Question

1. graph:

$4x - 3y < 9$
$x + 3y > 6$

Explanation:

Step1: Rewrite first inequality to slope-intercept

Rearrange $4x - 3y < 9$ to solve for $y$:

$$\begin{align*} -3y &< -4x + 9 \\ y &> \frac{4}{3}x - 3 \end{align*}$$

(Reverse inequality when dividing by negative)

Step2: Rewrite second inequality to slope-intercept

Rearrange $x + 3y > 6$ to solve for $y$:

$$\begin{align*} 3y &> -x + 6 \\ y &> -\frac{1}{3}x + 2 \end{align*}$$

Step3: Identify boundary lines

1. For $y > \frac{4}{3}x - 3$: Boundary is $y=\frac{4}{3}x - 3$ (dashed line, since inequality is strict). Plot points: when $x=0$, $y=-3$; when $y=0$, $x=\frac{9}{4}=2.25$.
2. For $y > -\frac{1}{3}x + 2$: Boundary is $y=-\frac{1}{3}x + 2$ (dashed line, strict inequality). Plot points: when $x=0$, $y=2$; when $y=0$, $x=6$.
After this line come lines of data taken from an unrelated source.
/-- R27's edges of CONS, and its exit code (R38). -/
theorem cstate_moves (hinv : Inv s) (h : OpTaken s i t) : ConsMoves i s t := by
  cases h with
  | started hidle =>
    exact ⟨.inr (edge_mem .idle .drain (hinv.consIdle.2 hidle) rfl (by decide)), fun hne => absurd rfl hne⟩
  | stop => exact consMoves_of_stop hinv _
  | join hdue => exact ⟨.inr (edge_mem .exit .idle hdue.2.2 rfl (by decide)), fun _ _ => rfl⟩
  | pfetch => exact consMoves_of_cons (prodOnly_opPfetch s).cons
  | pdecode => exact consMoves_of_cons (prodOnly_opPdecode s).cons
  | pstep => exact consMoves_of_cons (prodOnly_opPstep s).cons
  | pstepEnd => exact consMoves_of_cons (prodOnly_opCountFrame s).cons
  | peos => exact consMoves_of_cons (prodOnly_opPeos s).cons
  | pexit | signalCancel => exact consMoves_of_cons (prodOnly_opProdCancel s).cons
  | signalComplete => exact consMoves_of_cons (prodOnly_opSignalComplete s).cons
  | awaitCancel hawait => exact consMoves_of_await hinv .exit hawait (opConsCancel_cstate s) (by decide)
  | awaitComplete hawait => exact consMoves_of_awaitComplete hinv hawait
  | awaitEnter hdue =>
    exact consMoves_of_live hinv .drain .await hdue.1.1.1 (.inr rfl) (by decide) ⟨nofun, nofun⟩
  | cexit hdue =>
    rcases hdue.1 with hdrain | hawait
    · exact consMoves_of_work hinv hdrain (.inr (opConsCancel_cstate s)) (by decide)
    · exact consMoves_of_await hinv .exit hawait (opConsCancel_cstate s) (by decide)
  | cstep hdue =>
    exact consMoves_of_work hinv hdue.1.1.1 (staysOrExits_opNextParts 3 ((opRbrd s).consTo .taken)) (by decide)
  | part p hdue =>
    by_cases hp : p = .ccol
    · subst hp
      exact consMoves_of_work hinv hdue.1.1.1 (staysOrExits_opCcol s) (by decide)
    · exact consMoves_of_kept (consKept_of_part hp).1 (consKept_of_part hp).2
  | busy | configError | openFailure | expire | rbwr | pfail | rbrd => exact consMoves_of_kept rfl rfl

/-! ## The statement -/

/-- Settles O53: an operation that is taken moves each register along its edges; a STOP moves PROD's or CONS's only where
a step of theirs is under way. -/
theorem agentsMoveAlongListedEdges : Obligations.AgentsMoveAlongListedEdges := by
  intro i s t hinv hexec
  rcases exec_cases hexec with rfl | htaken
  · exact ⟨.inl rfl, .inl rfl, .inl rfl, fun _ => ⟨fun _ => rfl, fun _ => rfl⟩, fun _ _ => rfl, fun _ _ => rfl⟩
  · obtain ⟨hpstate, hpexit⟩ := pstate_moves hinv htaken
    obtain ⟨hcstate, hcexit⟩ := cstate_moves hinv htaken
    refine ⟨sstate_moves htaken, hpstate, hcstate, ?_, hpexit, hcexit⟩
    rintro rfl
    rcases stepIf_cases _ _ hexec with ⟨-, rfl⟩ | ⟨-, rfl⟩
    · exact ⟨fun hpart => congrArg Producer.pstate (prod_opFinish_of_none hpart),
        fun hpart => congrArg Consumer.cstate (cons_opFinish_of_none hpart)⟩
    · exact ⟨fun _ => rfl, fun _ => rfl⟩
Step4: Shade solution regions

1. For $y > \frac{4}{3}x - 3$: Shade above the dashed line.
2. For $y > -\frac{1}{3}x + 2$: Shade above the dashed line.
3. The final solution is the overlapping shaded area of both regions.

Answer:

The graph consists of two dashed lines:

1. Dashed line $y=\frac{4}{3}x - 3$, with shading above the line
2. Dashed line $y=-\frac{1}{3}x + 2$, with shading above the line

The overlapping shaded area (above both lines) is the solution set to the system of inequalities.